The sum of the similarities is computed and divided by a value that is function of the algorithm selected.

SYMPRO and IDPRO algorithms are working exactly as the SYM and the ID algorithms (respectively) except that the tolerance is a percentage of the reference molecular weight and not an absolute value.

Therefore, the two latter algorithms allow for a larger absolute tolerance for high molecular weights and vice-versa.

For the CLOSE algorithm, the shortest distance is computed for all the values of the source S.

They are all compared with the ones of the reference R.

The difference is then divided by the highest of the two values abs(S - R) / max(S, R).

For every band, only the best similarity is kept.

When all the comparisons are performed, an averaging of all the similarities is computed to obtain a global similarity coef.

In the CLOSESYM algorithm, the same comparison (as in the CLOSE algorithm) is performed for both the source and the reference values.

This makes the CLOSESYM algorithm symmetrical.

If S and R are the values of the source and of the reference respectively, then:

Smax: number of data points/values in the source

Rmax: number of data points/values in the reference

Siclose: distance between the Si and the closest value in the reference Rj divided by the maximum(Si, Ri)

Riclose: distance between the Ri and the closest value in the source Sj divided by the maximum(Si, Ri)

N: number of identical values

Nmax: total number of values (Smax + Rmax)

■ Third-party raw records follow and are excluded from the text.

-- ==== Sys2Proof/Certificates/Slice0/Obligations.lean ====
section
/-!
DEFINITION. The statements about the model.
-/

open Sys2Proof Sys2Proof.Machine

/-! ### The queue and the commands' completions -/

/-- A step takes the command at the front of the queue, with the queue's rest. -/
def Obligations.StepTakesFront : Prop :=
  ∀ (c : Instr) (rest : List Instr) (s : State), s.pending = c :: rest → step s = exec c { s with pending := rest }

/-- On an empty queue the module goes one cycle of its own further; with its fast clocks stopped and no calibration
waiting it idles (the model's choice, log 1). -/
def Obligations.EmptyQueue : Prop :=
  ∀ s : State, s.pending = [] → step s = .next (tick s) ∧ (s.fastOn = false → s.cal.waits = [] → step s = .next s)

/-- R281, R288: a completion whose write goes well lands in slot CPW as 16 bytes, every other byte of host memory stays,
CPW advances and wraps with a change of phase, the descriptor is no longer in progress, and with CI the queue's vector
is raised. Rests also on the model's own choice of log 7. -/
def Obligations.CompletionPosted : Prop :=
  ∀ (op : Byte) (d : Desc) (st : Status) (detail result : Nat) (s : State),
    d ∈ (s.cqs[d.queue]).waiting → s.linkUp = true → d.cw = .clean → s.hostMem.wf = true →
    let q := s.cqs[d.queue]
    let a := q.cpBase.toNat + 16 * q.cpw.toNat
    let t := finish op d st detail result s
    t.hostMem.bytes a 16 = completionBytes d.tag st detail q.phase result ∧
    (∀ k, k < a ∨ a + 16 ≤ k → t.hostMem.get k = s.hostMem.get k) ∧
    (t.cqs[d.queue]).cpw = (if q.cpw.toNat + 1 = q.slots then 0 else q.cpw + 1) ∧
    (t.cqs[d.queue]).phase = (if q.cpw.toNat + 1 = q.slots then !q.phase else q.phase) ∧
    (t.cqs[d.queue]).waiting = q.waiting.erase d ∧
    (d.ci = false → t.out = s.out ∧ t.msix = s.msix)

/-- R283: a descriptor whose header or reserved bytes offend completes with BAD_FIELD at the first offending byte, here
for commands of the queue, power and print families. -/
def Obligations.HeaderChecked : Prop :=
  ∀ (d : Desc) (off : Nat) (s : State), s.runs d = true →
    (headerFault d 32 .none .unbound [(24, 40)] = some off →
      exec (.nop d) s = .next (finish 0x01 d .badField off 0 (s.begun 0x01 d))) ∧
    (headerFault d 0 .buffer .unbound [(24, 40)] = some off →
      exec (.queryStatus d) s = .next (finish 0x04 d .badField off 0 (s.begun 0x04 d))) ∧
    (headerFault d 5 .none .unbound [(24, 40)] = some off →
      exec (.closeStream d) s = .next (finish 0x71 d .badField off 0 (s.begun 0x71 d)))

/-- R304, R283: NOP completes OK and does nothing else; QUERY_STATUS answers SYSTIME, with LENGTH 64 the status block too;
an opcode outside the index completes with BAD_OPCODE. Rests also on the model's own choice of log 7. -/
def Obligations.NopQueryBadOpcode : Prop :=
  (∀ (d : Desc) (s : State), s.takes 0x01 d (headerFault d 32 .none .unbound [(24, 40)]) →
    exec (.nop d) s = .next (finish 0x01 d .ok 0 0 (s.begun 0x01 d))) ∧
  (∀ (d : Desc) (s : State), s.takes 0x04 d (headerFault d 0 .buffer .unbound [(24, 40)]) → d.len = 0 →
    exec (.queryStatus d) s = .next (finish 0x04 d .ok 0 s.aon.sysNow.toNat (s.begun 0x04 d))) ∧
  (∀ (d : Desc) (s : State), s.takes 0x04 d (headerFault d 0 .buffer .unbound [(24, 40)]) → d.len = 64 →
    s.linkUp = true → d.wr = .clean →
    exec (.queryStatus d) s = .next (finish 0x04 d .ok 0 s.aon.sysNow.toNat
      ((s.begun 0x04 d).hostWrite d.buffer.toNat (statusBlock (s.begun 0x04 d))))) ∧
  (∀ (op : Byte) (d : Desc) (s : State), s.runs d = true → opcodes.contains op = false →
    exec (.badOpcodeDescriptor op d) s = .next (finish op d .badOpcode 0 0 (s.begun op d)))

/-- R286: while no memory word is in error, the queue whose turn it is has its next descriptor fetched: the 64 bytes at
BASE + 64 * HEAD join the queue's fetched descriptors and HEAD advances round the ring. Rests also on the model's own choices of logs 2 and 7. -/
def Obligations.DescriptorFetched : Prop :=
  ∀ (n : Fin 16) (s : State), s.serving = true → s.turn n = true → s.linkUp = true → s.mem.errs = [] →
    let q := s.cqs[n]
    exec (.descriptorFetch n .clean) s = .next
      ({ s with turns := s.turns + 1 }.modCq n fun q =>
        { q with head := BitVec.ofNat 16 ((q.head.toNat + 1) % q.slots),
                 fetched := q.fetched ++ [descOf n (s.hostMem.bytes (q.base.toNat + 64 * q.head.toNat) 64)],
                 served := s.turns + 1 })

/-- R285: an accepted doorbell of 4 bytes sets the index it carries; a queue index at or above the entry count sets ERR to
1 and raises QUEUE_ERROR; a doorbell of another size acts as a wake source only. Rests also on the model's own choice
of log 42. -/
def Obligations.Doorbells : Prop :=
  ∀ (v : Word) (s : State), s.decodes = true → s.pwr.mode ≠ .dormant →
    (∀ n : Fin 16, (s.cqs[n]).en = true → v.toNat < (s.cqs[n]).slots →
      exec (.cqTailDoorbell n v 4) s = .next ((doorbellWake s).modCq n fun q => { q with tail := v.setWidth 16 }) ∧
      exec (.cpHeadDoorbell n v 4) s = .next ((doorbellWake s).modCq n fun q => { q with cpHead := v.setWidth 16 })) ∧
    (∀ n : Fin 16, (s.cqs[n]).en = true → (s.cqs[n]).slots ≤ v.toNat →
      exec (.cqTailDoorbell n v 4) s = .next (raiseEvent .queueError (BitVec.ofNat 32 n.val)
        ((doorbellWake s).modCq n fun q => { q with err := 1 }))) ∧
    (∀ n : Fin 8, (s.pqs[n]).en = true → v.toNat < (s.pqs[n]).slots →
      exec (.pqTailDoorbell n v 4) s = .next ((doorbellWake s).modPq n fun q => { q with tail := v.setWidth 16 })) ∧
    (∀ n : Fin 32, (s.sts[n]).isOpen = true → (s.sts[n]).consumes v.toNat = true →
      exec (.stConsumedDoorbell n v 4) s =
        .next (rearmRing n ((doorbellWake s).modSt n fun r => { r with consumed := v.setWidth 26 }))) ∧
    (∀ (n : Fin 16) (size : Nat), size ≠ 4 → exec (.cqTailDoorbell n v size) s = .next (doorbellWake s))

/-- R290, R291, R294: opening a stream gives its ring the base, size, vector, mirror, timeout and threshold named and its
sources; closing it writes the mirror, answers WRITE and LOST, and unbinds every source; the mirror follows the ring at
most once per 1 us. Rests also on the model's own choices of logs 2, 42 and 72. -/
def Obligations.StreamsOpenAndClose : Prop :=
  (∀ (d : Desc) (s : State), s.takes 0x70 d (openHeader d) → openFault d = none →
    d.u 25 1 = 0 → (s.sts[(Fin.ofNat 32 d.target.toNat)]).isOpen = false →
    ((streamSources (d.u 24 1) (d.u 26 2) (d.u 28 2)).any fun x => (s.ringOf x).isSome) = false →
    exec (.openStream d) s = .next (finish 0x70 d .ok 0 0 ((s.begun 0x70 d).modSt (Fin.ofNat 32 d.target.toNat) fun _ =>
      { base := d.buffer, mirror := BitVec.ofNat 64 (d.u 40 8), isOpen := true, size := (ringSize d.len).getD 0,
        vector := Fin.ofNat 64 (d.u 30 1), timeout := BitVec.ofNat 8 (d.u 31 1), thresh := BitVec.ofNat 12 (d.u 32 2),
        sources := streamSources (d.u 24 1) (d.u 26 2) (d.u 28 2) }))) ∧
  (∀ (d : Desc) (s : State), s.takes 0x71 d (headerFault d 5 .none .unbound [(24, 40)]) →
    let n : Fin 32 := Fin.ofNat 32 d.target.toNat
    (s.sts[n]).isOpen = true → (s.sts[n]).gap = none →
    exec (.closeStream d) s = .next (finish 0x71 d .ok 0 ((s.sts[n]).write.toNat + (s.sts[n]).lost.toNat * 2 ^ 32)
      ((writeMirror n (s.begun 0x71 d)).modSt n fun r =>
        { r with isOpen := false, sources := [], signalled := false, firstAt := none }))) ∧
  (∀ (n : Fin 32) (s : State), (s.sts[n]).isOpen = true → (s.sts[n]).mirrorDue = true → s.linkUp = true →
    (∀ k, (s.sts[n]).mirrorAt = some k → k + 1200 ≤ s.aon.fck) →
    exec (.mirrorWrite n) s = .next ((s.hostWrite (s.sts[n]).mirror.toNat
      (natLe 4 (s.sts[n]).write.toNat ++ natLe 4 (s.sts[n]).rseq.toNat)).modSt n fun r => { r with
        mirrorDue := false, mirrorAt := some s.aon.fck })) ∧
  (∀ (n : Fin 32) (f : Nat) (s : State), (s.sts[n]).firstAt = some f → (s.sts[n]).isOpen = true →
    (s.sts[n]).signalled = false → (s.sts[n]).timeout ≠ 0 → f + 9600 * (s.sts[n]).timeout.toNat ≤ s.aon.fck →
    exec (.streamInterruptTimeout n) s = .next (raiseMsix (s.sts[n]).vector
      (s.modSt n fun r => { r with signalled := true, firstAt := none })))

/-- R301: unmasking a vector with its PBA bit set sends its one message and clears the bit; at the end of a vector's gap
the causes held send one message; a cause on a masked vector pends in the PBA. Rests also on the model's own choices
of logs 2 and 61. -/
def Obligations.MsixMessages : Prop :=
  (∀ (v : Fin 64) (w : Word) (s : State), s.decodes = true → s.pwr.mode ≠ .dormant → w.getLsbD 0 = false →
    (s.msix[v]).pba = true → s.link.fnMask = false →
    exec (.msixUnmask v w) s = .next (raiseMsix v ((doorbellWake s).modMsix v fun m =>
      { m with masked := false, pba := false }))) ∧
  (∀ (v : Fin 64) (w : Word) (s : State), s.decodes = true → s.pwr.mode ≠ .dormant → w.getLsbD 0 = true →
    exec (.msixUnmask v w) s = .next ((doorbellWake s).modMsix v fun m => { m with masked := true })) ∧
  (∀ (v : Fin 64) (s : State), (s.msix[v]).held = true → (s.msix[v]).gapUntil ≤ s.aon.fck →
    exec (.msixGapEnd v) s = .next (raiseMsix v (s.modMsix v fun m => { m with held := false }))) ∧
  (∀ (v : Fin 64) (s : State), (s.msix[v]).masked = true →
    raiseMsix v s = s.modMsix v fun m => { m with pba := true }) ∧
  (∀ (v : Fin 64) (s : State), (s.msix[v]).masked = false → s.link.fnMask = false → (s.msix[v]).gapUntil ≤ s.aon.fck →
    (raiseMsix v s).out = .message v :: s.out)

/-- R254 to R257, R399: PERST and a hot reset return the endpoint's rings and MSI-X state to reset and stop the link, and
change nothing outside the endpoint; D3hot stops or restores decoding only; the link's training and loss set what
LINK_STAT shows; configuration settings take effect; L1 is entered when the endpoint is idle. Rests also on the
model's own choices of logs 2, 6 and 25. -/
def Obligations.EndpointEvents : Prop :=
  (∀ s : State, ∃ t, exec .perst s = .next t ∧ exec .hotReset s = .next t ∧
    t.cqs = Vector.replicate 16 {} ∧ t.sts = Vector.replicate 32 {} ∧ t.pqs = Vector.replicate 8 {} ∧
    t.msix = Vector.replicate 64 {} ∧ t.link.speed = 0 ∧ t.ev.status = s.ev.status ∧
    t.tiles = s.tiles ∧ t.panels = s.panels ∧ t.heads = s.heads ∧ t.jobs = s.jobs ∧ t.pwr = s.pwr ∧ t.aon = s.aon ∧
    t.ledger = s.ledger ∧ t.gpio = s.gpio ∧ t.sec = s.sec ∧ t.hostMem = s.hostMem ∧ t.pending = s.pending) ∧
  (∀ (enter : Bool) (s : State), s.aon.up = true → exec (.d3hotEntry enter) s = .next { s with link := { s.link with d3hot := enter } }) ∧
  (∀ s : State, exec .linkDown s = .next { s with link := { s.link with speed := 0, width := 0, inL1 := false } }) ∧
  (∀ (a b : BitVec 4) (s : State), s.aon.up = true → s.link.perst = false → s.pwr.bursarFail = false →
    s.pwr.mode ≠ .dormant → exec (.linkTrained a b) s =
      .next { s with link := { s.link with speed := a, width := b, l1Entries := 0, inL1 := false } }) ∧
  (∀ (on : Bool) (s : State), s.aon.up = true →
    exec (.configSpaceWrite .aspmL1 on) s = .next { s with link := { s.link with aspmL1 := on } } ∧
    exec (.configSpaceWrite .l12 on) s = .next { s with link := { s.link with l12En := on } } ∧
    exec (.configSpaceWrite .ptm on) s = .next { s with link := { s.link with ptmEn := on } } ∧
    exec (.configSpaceWrite .ecrc on) s = .next { s with link := { s.link with ecrcEn := on } }) ∧
  (∀ s : State, s.link.aspmL1 = true → s.linkUp = true → s.link.inL1 = false → s.inProgress = 0 →
    (s.pwr.mode = .standby ∨ s.pwr.mode = .armed) → s.pwr.change = none → s.link.l12En = false →
    exec .linkL1Entry s =
      .next { s with link := { s.link with inL1 := true, lastL1 := 1, l1Entries := s.link.l1Entries + 1 } })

T: tolerance defined by the user

Algorithm	Tolerance	Coef.	Symmetric
SYM	[R - T, R + T]	N / (Nmax - N)	Yes
SYMPRO	[R* (1- T), R*(1 + T)]	N / (Nmax - N)	Yes
ID	[R - T, R + T]	N / Smax	No
IDPRO	[R* (1- T), R*(1 + T)]	N / Smax	No
NEILI	[R - T, R + T]	2N / Nmax	Yes
CLOSE	none	Sum (Siclose) / Smax	No
CLOSESYM	none	Sum (Siclose + Riclose) / Nmax	Yes
Pearson	none		Yes